--- EXERCISE INPUTS ---

/-- A sample in range is stored, moves the peak and is compared with the thresholds; two samples in a row at
the hold temperature bring SAFE-HOLD; a sample out of range marks the sensor broken; TSTEP rises and
falls after their times, and GSTEP follows the governor's intervals; a threshold write out of range is
refused. Where the rules leave a point open it has the model's choice of log entries 5 and 54. -/
def Obligations.TemperatureIsFollowed : Prop :=
  ∀ (s : State), s.wf = true →
    (∀ (v : BitVec 16) (i5 pin : Word), chainsOffline s = false → inRange (signedOf 16 v.toNat) = true →
      Completes (.temperatureSample (some v) i5 pin) s fun t => rdN t Reg.THM_I5 = i5.toNat ∧ rdN t Reg.THM_PIN = pin.toNat ∧ getF t Reg.THM_TEMP 0 16 = v.toNat
        ∧ signedOf 16 (getF t Reg.THM_TMAX 0 16) = max (signedOf 16 v.toNat) (if bit s Reg.THM_TEMP 31 = false ∧ sensorBad s = false then (signedOf 16 v.toNat) else signedOf 16 (getF s Reg.THM_TMAX 0 16))
        ∧ bit t Reg.THM_STS 1 = decide (thrAt s 0 < (signedOf 16 v.toNat)) ∧ bit t Reg.THM_STS 2 = decide (thrAt s 8 < (signedOf 16 v.toNat)))
    ∧ (∀ (v : BitVec 16) (i5 pin : Word), chainsOffline s = false → inRange (signedOf 16 v.toNat) = true → sensorBad s = false →
      Completes (.temperatureSample (some v) i5 pin) s fun t => bit t Reg.THM_TEMP 31 = true ∧ (((signedOf 16 v.toNat) < 8 * 112 ∨ s.thm.hot = 0) → mode t = mode s ∧ t.thm.hot = (if (signedOf 16 v.toNat) < 8 * 112 then 0 else 1)))
    ∧ (∀ (v : BitVec 16) (i5 pin : Word), chainsOffline s = false → inRange (signedOf 16 v.toNat) = true → sensorBad s = false → 1 ≤ s.thm.hot → 8 * 112 ≤ (signedOf 16 v.toNat) → mode s ≠ Mode.safeHold → s.sys.resetLow = false → s.sys.powerLost = false →
      Completes (.temperatureSample (some v) i5 pin) s fun t => bit t Reg.THM_EVT 3 = true ∧ bit t Reg.SYS_SHALL ShCause.thermal = true ∧ mode t = Mode.safeHold)
    ∧ (∀ (v : BitVec 16) (i5 pin : Word), chainsOffline s = false → inRange (signedOf 16 v.toNat) = true → sensorBad s = false →
      Completes (.temperatureSample (some v) i5 pin) s fun t => tstep t = (if thrAt s 8 < (signedOf 16 v.toNat) ∧ bit s Reg.THM_STS 2 = false ∧ tstep s < 15 then tstep s + 1 else tstep s)
        ∧ (t.thm.rise.isSome = (decide (thrAt s 8 < (signedOf 16 v.toNat)) && (bit s Reg.THM_STS 2 == false || s.thm.rise.isSome)))
        ∧ (t.thm.below = if (signedOf 16 v.toNat) < thrAt s 16 ∧ (signedOf 16 v.toNat) ≤ thrAt s 8 then some (s.thm.below.getD s.clock) else none))
    ∧ (∀ (v : BitVec 16) (i5 pin : Word), chainsOffline s = false → inRange (signedOf 16 v.toNat) = true → sensorBad s = true → s.thm.good < 999 →
      Completes (.temperatureSample (some v) i5 pin) s fun t => sensorBad t = true ∧ t.thm.good = s.thm.good + 1 ∧ tstep t = tstep s)
    ∧ (∀ (v : BitVec 16) (i5 pin : Word), chainsOffline s = false → inRange (signedOf 16 v.toNat) = true → sensorBad s = true → s.thm.good = 999 →
      Completes (.temperatureSample (some v) i5 pin) s fun t => sensorBad t = false ∧ t.thm.good = 0 ∧ tstep t = 15 ∧ bit t Reg.THM_TEMP 31 = true ∧ bit t Reg.THM_EVT 5 = true)
    ∧ (∀ (v : Option (BitVec 16)) (i5 pin : Word), chainsOffline s = false → (v.filter fun x => inRange (signedOf 16 x.toNat)) = none →
      Completes (.temperatureSample v i5 pin) s fun t => sensorBad t = true ∧ bit t Reg.THM_TEMP 31 = false ∧ t.thm.good = 0 ∧ t.thm.hot = 0 ∧ rdN t Reg.THM_I5 = i5.toNat ∧ (sensorBad s = false → bit t Reg.THM_EVT 4 = true) ∧ mode t = mode s)
    ∧ (∀ (v : Option (BitVec 16)) (i5 pin : Word), chainsOffline s = true →
      Completes (.temperatureSample v i5 pin) s fun t => rdN t Reg.THM_I5 = rdN s Reg.THM_I5 ∧ rdN t Reg.THM_PIN = rdN s Reg.THM_PIN ∧ getF t Reg.THM_TEMP 0 16 = getF s Reg.THM_TEMP 0 16)
    ∧ (∀ (c : Nat), s.thm.rise = some c → sensorBad s = false → bit s Reg.THM_STS 2 = true → c + 250000000 ≤ s.clock →
      Completes .tstepRise s fun t => tstep t = min 15 (tstep s + 1) ∧ t.thm.rise = some (c + 250000000))
    ∧ (∀ (c : Nat), s.thm.rise = some c → s.clock < c + 250000000 →
      Completes .tstepRise s fun t => t = s)
    ∧ (∀ (c : Nat), s.thm.below = some c → sensorBad s = false → 0 < tstep s → c + 2000000000 ≤ s.clock →
      Completes .tstepFall s fun t => tstep t = tstep s - 1 ∧ t.thm.below = some (c + 2000000000) ∧ bit t Reg.THM_EVT 2 = true)
    ∧ (∀ (c : Nat), s.thm.below = some c → tstep s = 0 ∨ s.clock < c + 2000000000 →
      Completes .tstepFall s fun t => t = s)
    ∧ (s.thm.interval + 250000000 ≤ s.clock → (100 ≤ s.spn.govReq ∨ s.thm.exceeded = true) → gstep s < 13 →
      Completes .governorInterval s fun t => gstep t = min 13 (gstep s + 1) ∧ t.thm.quiet = 0 ∧ t.thm.exceeded = false ∧ t.spn.govReq = 0 ∧ bit t Reg.THM_STS 3 = true ∧ bit t Reg.THM_EVT 7 = true)
    ∧ (s.thm.interval + 250000000 ≤ s.clock → (100 ≤ s.spn.govReq ∨ s.thm.exceeded = true) → 13 ≤ gstep s →
      Completes .governorInterval s fun t => gstep t = gstep s ∧ t.thm.quiet = 0 ∧ OnlyRegs [] s t)
    ∧ (s.thm.interval + 250000000 ≤ s.clock → s.spn.govReq < 100 → s.thm.exceeded = false → s.thm.quiet < 7 →
      Completes .governorInterval s fun t => t.thm.quiet = s.thm.quiet + 1 ∧ gstep t = gstep s ∧ OnlyRegs [] s t)
    ∧ (s.thm.interval + 250000000 ≤ s.clock → s.spn.govReq < 100 → s.thm.exceeded = false → 7 ≤ s.thm.quiet →
      Completes .governorInterval s fun t => t.thm.quiet = 0 ∧ gstep t = gstep s - 1 ∧ bit t Reg.THM_STS 3 = decide (1 < gstep s))
    ∧ (∀ (v : Word), (60 ≤ bitsOf v.toNat 0 8 ∧ bitsOf v.toNat 0 8 ≤ 100 ∧ bitsOf v.toNat 0 8 ≤ bitsOf v.toNat 8 8 ∧ 70 ≤ bitsOf v.toNat 8 8 ∧ bitsOf v.toNat 8 8 ≤ 100 ∧ 50 ≤ bitsOf v.toNat 16 8 ∧ bitsOf v.toNat 16 8 < bitsOf v.toNat 8 8) →
      Completes (.thrWrite v) s fun t => getF t Reg.THM_THR 0 24 = bitsOf v.toNat 0 24 ∧ OnlyRegs [Reg.THM_THR] s t ∧ t.busError = false)
    ∧ (∀ (v : Word), ¬ (60 ≤ bitsOf v.toNat 0 8 ∧ bitsOf v.toNat 0 8 ≤ 100 ∧ bitsOf v.toNat 0 8 ≤ bitsOf v.toNat 8 8 ∧ 70 ≤ bitsOf v.toNat 8 8 ∧ bitsOf v.toNat 8 8 ≤ 100 ∧ 50 ≤ bitsOf v.toNat 16 8 ∧ bitsOf v.toNat 16 8 < bitsOf v.toNat 8 8) →
      Completes (.thrWrite v) s fun t => bit t Reg.THM_EVT 8 = true ∧ OnlyRegsEvr [Reg.THM_EVT] s t)
    ∧ (∀ (v : Word),
      Completes (.floorWrite v) s fun t => getF t Reg.THM_CTL 0 4 = bitsOf v.toNat 0 4 ∧ getF t Reg.THM_LADDER 12 4 = bitsOf v.toNat 0 4 ∧ getF t Reg.THM_LADDER 0 4 = ladderStep t
        ∧ (ladderStep t ≠ getF s Reg.THM_LADDER 0 4 → rdN t Reg.THM_CAPS = capsAt (ladderStep t) ∧ rdN t Reg.WEIR_THLIM = thlimAt (ladderStep t) ∧ bit t Reg.THM_EVT 6 = true))
    ∧ (∀ (v : Word), (fpNonFinite v.toNat = false ∧ 1 / 2 ≤ fpVal v.toNat ∧ fpVal v.toNat ≤ 2) →
      Completes (.i5limWrite v) s fun t => rdN t Reg.THM_I5LIM = v.toNat ∧ OnlyRegs [Reg.THM_I5LIM] s t)
    ∧ (∀ (v : Word), ¬ (fpNonFinite v.toNat = false ∧ 1 / 2 ≤ fpVal v.toNat ∧ fpVal v.toNat ≤ 2) →
      Completes (.i5limWrite v) s fun t => bit t Reg.THM_EVT 8 = true ∧ OnlyRegsEvr [Reg.THM_EVT] s t)
    ∧ (∀ (v : Word),
      Completes (.tmaxWrite v) s fun t => rdN t Reg.THM_TMAX = getF s Reg.THM_TEMP 0 16 ∧ OnlyRegs [Reg.THM_TMAX] s t)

---

ASSIGNED TASK: Restate word for word only the lines above from the line containing "Reg.THM_EVT 5 = true)" to the line containing "c + 250000000 ≤ s.clock →", both of them included.

RESPONSE BELOW:
      Completes (.temperatureSample (some v) i5 pin) s fun t => sensorBad t = false ∧ t.thm.good = 0 ∧ tstep t = 15 ∧ bit t Reg.THM_TEMP 31 = true ∧ bit t Reg.THM_EVT 5 = true)
    ∧ (∀ (v : Option (BitVec 16)) (i5 pin : Word), chainsOffline s = false → (v.filter fun x => inRange (signedOf 16 x.toNat)) = none →
      Completes (.temperatureSample v i5 pin) s fun t => sensorBad t = true ∧ bit t Reg.THM_TEMP 31 = false ∧ t.thm.good = 0 ∧ t.thm.hot = 0 ∧ rdN t Reg.THM_I5 = i5.toNat ∧ (sensorBad s = false → bit t Reg.THM_EVT 4 = true) ∧ mode t = mode s)
    ∧ (∀ (v : Option (BitVec 16)) (i5 pin : Word), chainsOffline s = true →
      Completes (.temperatureSample v i5 pin) s fun t => rdN t Reg.THM_I5 = rdN s Reg.THM_I5 ∧ rdN t Reg.THM_PIN = rdN s Reg.THM_PIN ∧ getF t Reg.THM_TEMP 0 16 = getF s Reg.THM_TEMP 0 16)
    ∧ (∀ (c : Nat), s.thm.rise = some c → sensorBad s = false → bit s Reg.THM_STS 2 = true → c + 250000000 ≤ s.clock →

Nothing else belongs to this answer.